Exercise details: The records follow. Filter them to the lines that hold "Config".
--- --- ---
-- ==== Sys2Proof/Config.lean ====
section
/-! DEFINITION. What one implementation of the block fixes: the fixed numbers of spec 00_scope.md R6, the launch
parameters the spec leaves OPEN (held in `State.par`, so that a statement about every state holds for every choice of
them), and the two numeric functions the spec leaves OPEN (constants with no body). -/

namespace Sys2Proof

namespace Config

/-- `SCAN_CAP`, the bytes a resync scan may consume (R6, R148). -/
def scanCap : Nat := 65536

/-- `PEEK_MAX`, the most bits one peek returns (R6, R122). -/
def peekMax : Nat := 64

/-- `TABLE_BITS_MAX`, the cap on the prefix table's index width (R6, R174). -/
def tableBitsMax : Nat := 10

/-- `MAXLEN`, the longest code length (R6, R170). -/
def maxLen : Nat := 32

/-- `MAXCLASS`, the largest classification count (R6, R202). -/
def maxClass : Nat := 64

/-- The generator polynomial of the page checksum, the x^32 term implied (R110). -/
def crcPoly : Word32 := 0x04C11DB7

/-- The identity word `CSR[ID]` (R27). -/
def idWord : Word := 0x4E560007

/-- The inverse-MDCT numeric function (R224): sample `i` of the block of size `n` made from the `n/2` spectral words.
A FREE VALUE (log entry 6): the spec gives no binary32 result, so nothing here says what it is. -/
opaque imdct (n : Nat) (spectrum : List Word32) (i : Nat) : Word32

/-- Sample `i` of a window slope of length `L` on a block whose sine is not the default one (R234, `sinf` of R6).
A FREE VALUE (log entry 5). -/
opaque slope (i L : Nat) : Word32

end Config

/-- Which sine the window builder has (R6, R234): the default, correctly rounded, or another of the implementation's. -/
inductive SineUnit where
  | correctlyRounded
  | implementation
  deriving DecidableEq, Repr

/-- The launch parameters the spec leaves OPEN (R6); the defaults are the spec's. -/
structure Params where
  /-- `DM_WORDS` -/
  dmWords : Nat := 2 ^ 20
  /-- `NSTREAM` -/
  nstream : Nat := 16
  /-- `MAXRANGES` -/
  maxRanges : Nat := 256
  /-- `NCB` -/
  ncb : Nat := 256
  /-- `MAXENTRIES` -/
  maxEntries : Nat := 2 ^ 24 - 1
  /-- `MAXDIM` -/
  maxDim : Nat := 65535
  /-- `NRES` -/
  nres : Nat := 64
  /-- `MAXCH` -/
  maxCh : Nat := 255
  /-- `NMODE` -/
  nmode : Nat := 64
  /-- `BLK_MIN_LOG2` -/
  blkMinLog2 : Nat := 3
  /-- `BLK_MAX_LOG2` -/
  blkMaxLog2 : Nat := 13
  /-- `RB_MAX` -/
  rbMax : Nat := 65536
  /-- `sinf` -/
  sine : SineUnit := .correctlyRounded
  /-- Whether codebook map type 2 is supported (93_implementation_defined.md U6). -/
  mapType2 : Bool := true
  deriving DecidableEq, Repr

/-- The conditions the spec puts on a launch (92_eei_decisions.md, the list of OPEN parameters; U4), and the bounds that
the CSR widths of R24 put on the parameters (log entry 7). -/
structure Params.Legal (p : Params) (srcLen : Nat) : Prop where
  ring : 2 ^ p.blkMaxLog2 ≤ p.rbMax
  bits : p.maxRanges * srcLen * 8 < 2 ^ 64
  streams : p.nstream ≤ 255
  books : p.ncb < 2 ^ 64
  residues : p.nres < 2 ^ 64
  modes : p.nmode < 2 ^ 64
  source : srcLen < 2 ^ 64
  ranges : p.maxRanges < 2 ^ 16
  blocks : p.blkMaxLog2 ≤ 13
  capacity : p.rbMax < 2 ^ 32
  channels : p.maxCh ≤ 255

end Sys2Proof
end

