-- ==== Sys2Proof/Machine/Codes.lean ====
section
/-! DEFINITION. Canonical Huffman codes (44_huffman.md R170 to R176): which codeword each entry gets, its stored form, the
prefix table and the overflow chain. -/

namespace Sys2Proof.Machine

/-- The codewords given out so far, as a binary tree: nothing given out below, everything given out below, or two halves
(next bit 0, next bit 1). -/
inductive CodeTree where
  | free
  | full
  | node (zero one : CodeTree)
  deriving DecidableEq, Repr

/-- Two halves, folded when both are full. -/
def CodeTree.join : CodeTree → CodeTree → CodeTree
  | .full, .full => .full
  | zero, one => .node zero one

/-- Give out the numerically lowest free codeword of `l` bits (R172): the codeword and the tree after it, or none when no
codeword of that length is free. A codeword is free when none given out is a prefix of it and it is a prefix of none. -/
def CodeTree.alloc : (l : Nat) → CodeTree → Option (Nat × CodeTree)
  | _, .full => none
  | 0, .free => some (0, .full)
  | 0, .node _ _ => none
  | l + 1, .free =>
    match CodeTree.alloc l .free with
    | some (c, t) => some (c, CodeTree.join t .free)
    | none => none
  | l + 1, .node zero one =>
    match CodeTree.alloc l zero with
    | some (c, t) => some (c, CodeTree.join t one)
    | none =>
      match CodeTree.alloc l one with
      | some (c, t) => some (2 ^ l + c, CodeTree.join zero t)
      | none => none

/-- The codes of the entries in entry order (R172), as pairs (length, canonical code), none for an unused entry; none at all
when the list is overpopulated. -/
def canonicalFrom : CodeTree → List Nat → Option (List (Option (Nat × Nat)))
  | _, [] => some []
  | t, 0 :: ls =>
    match canonicalFrom t ls with
    | some cs => some (none :: cs)
    | none => none
  | t, (l + 1) :: ls =>
    match CodeTree.alloc (l + 1) t with
    | none => none
    | some (c, t') =>
      match canonicalFrom t' ls with
      | some cs => some (some (l + 1, c) :: cs)
      | none => none

/-- Canonical code assignment of a code-length list (R172). -/
def canonicalCodes (lens : List Nat) : Option (List (Option (Nat × Nat))) := canonicalFrom .free lens

/-- The `l` low bits of `c` in reverse order (R173). -/
def reverseBits : Nat → Nat → Nat
  | 0, _ => 0
  | l + 1, c => (c % 2) * 2 ^ l + reverseBits l (c / 2)

/-- The stored code of a canonical code (R173). -/
def storedCode (lc : Nat × Nat) : Code := { len := lc.1, code := BitVec.ofNat 32 (reverseBits lc.1 lc.2) }

/-- `mask[e]`, `2^len - 1` (R173). -/
def Code.mask (c : Code) : Word := BitVec.ofNat 64 (2 ^ c.len - 1)

/-- The upcoming bits `v` begin with the stored code: `v & mask == code` (R173). -/
def Code.hits (c : Code) (v : Word) : Bool := v &&& c.mask == c.code.setWidth 64

/-- The code of entry `e`, none when it is unused or there is no such entry. -/
def codeOf (codes : List (Option Code)) (e : Nat) : Option Code := (codes.getD e none)

/-- `len[e]` (R39): 0 for an unused entry. -/
def lenOf (c : Option Code) : Nat :=
  match c with
  | none => 0
  | some c => c.len

/-- The lengths of the used entries. -/
def usedLens (codes : List (Option Code)) : List Nat := codes.filterMap (fun c => c.map Code.len)

/-- `maxLen`, the largest used length (R39). -/
def maxLenOf (codes : List (Option Code)) : Nat := (usedLens codes).foldl max 0

/-- `minLen`, the smallest used length (R39). -/
def minLenOf (codes : List (Option Code)) : Nat := (usedLens codes).foldl min (maxLenOf codes)

/-- `tableBits` (R174). -/
def tableBitsOf (codes : List (Option Code)) : Nat := min (maxLenOf codes) Config.tableBitsMax

/-- Write entry `e` with code `c` into all its slots of a prefix table of `bits` index bits (R174). -/
def fillSlots (bits e : Nat) (c : Code) (table : List (Option Nat)) : List (Option Nat) :=
  (List.range (2 ^ (bits - c.len))).foldl (fun t j => t.set (c.code.toNat ||| (j <<< c.len)) (some e)) table

/-- Write the entries of a list, numbered from `e`, into the prefix table (R174). -/
def fillEntries (bits : Nat) : List (Option Code) → Nat → List (Option Nat) → List (Option Nat)
  | [], _, table => table
  | none :: cs, e, table => fillEntries bits cs (e + 1) table
  | some c :: cs, e, table =>
    fillEntries bits cs (e + 1) (if c.len ≤ bits then fillSlots bits e c table else table)

/-- The prefix table (R174). -/
def prefixTable (codes : List (Option Code)) : List (Option Nat) :=
  let bits := tableBitsOf codes
  fillEntries bits codes 0 (List.replicate (2 ^ bits) none)

/-- The chain's order (R176): by length, then by stored code. -/
def chainBefore (a b : Nat × Code) : Bool :=
  decide (a.2.len < b.2.len) || (a.2.len == b.2.len && decide (a.2.code.toNat ≤ b.2.code.toNat))

/-- Insert an entry in the chain's order. -/
def chainInsert (a : Nat × Code) : List (Nat × Code) → List (Nat × Code)
  | [] => [a]
  | b :: bs => if chainBefore a b then a :: b :: bs else b :: chainInsert a bs

/-- The entries longer than `bits`, numbered from `e`, in the chain's order (R175). -/
def chainFrom (bits : Nat) : List (Option Code) → Nat → List (Nat × Code)
  | [], _ => []
  | none :: cs, e => chainFrom bits cs (e + 1)
  | some c :: cs, e =>
    if bits < c.len then chainInsert (e, c) (chainFrom bits cs (e + 1)) else chainFrom bits cs (e + 1)

/-- The overflow chain, entry numbers in order (R175, R176). -/
def overflowChain (codes : List (Option Code)) : List Nat :=
  (chainFrom (tableBitsOf codes) codes 0).map Prod.fst

/-- The codebook of a code-length list, with no lookup table; none when the list is overpopulated (R177). -/
def buildCodebook (dim : Nat) (lens : List Nat) : Option Codebook :=
  match canonicalCodes lens with
  | none => none
  | some cs =>
    let codes := cs.map (fun c => c.map storedCode)
    some { dim := dim, codes := codes, prefixes := prefixTable codes, chain := overflowChain codes,
           mapType := .noTable, lut := [] }

namespace Codebook

/-- `entries` (R39). -/
def entries (b : Codebook) : Nat := b.codes.length

/-- `len[e]` (R39). -/
def len (b : Codebook) (e : Nat) : Nat := lenOf (codeOf b.codes e)

/-- `ovfMaxLen` (R175). -/
def ovfMaxLen (b : Codebook) : Nat := (b.chain.map b.len).foldl max 0

/-- Entry `e` matches the upcoming bits (R173, R178). -/
def matchesAt (b : Codebook) (v : Word) (e : Nat) : Bool :=
  match codeOf b.codes e with
  | none => false
  | some c => c.hits v

end Codebook

end Sys2Proof.Machine
end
--- --- ---
Task output:
-- ==== Sys2Proof/Config.lean ====
namespace Config
end Config
def tableBitsOf (codes : List (Option Code)) : Nat := min (maxLenOf codes) Config.tableBitsMax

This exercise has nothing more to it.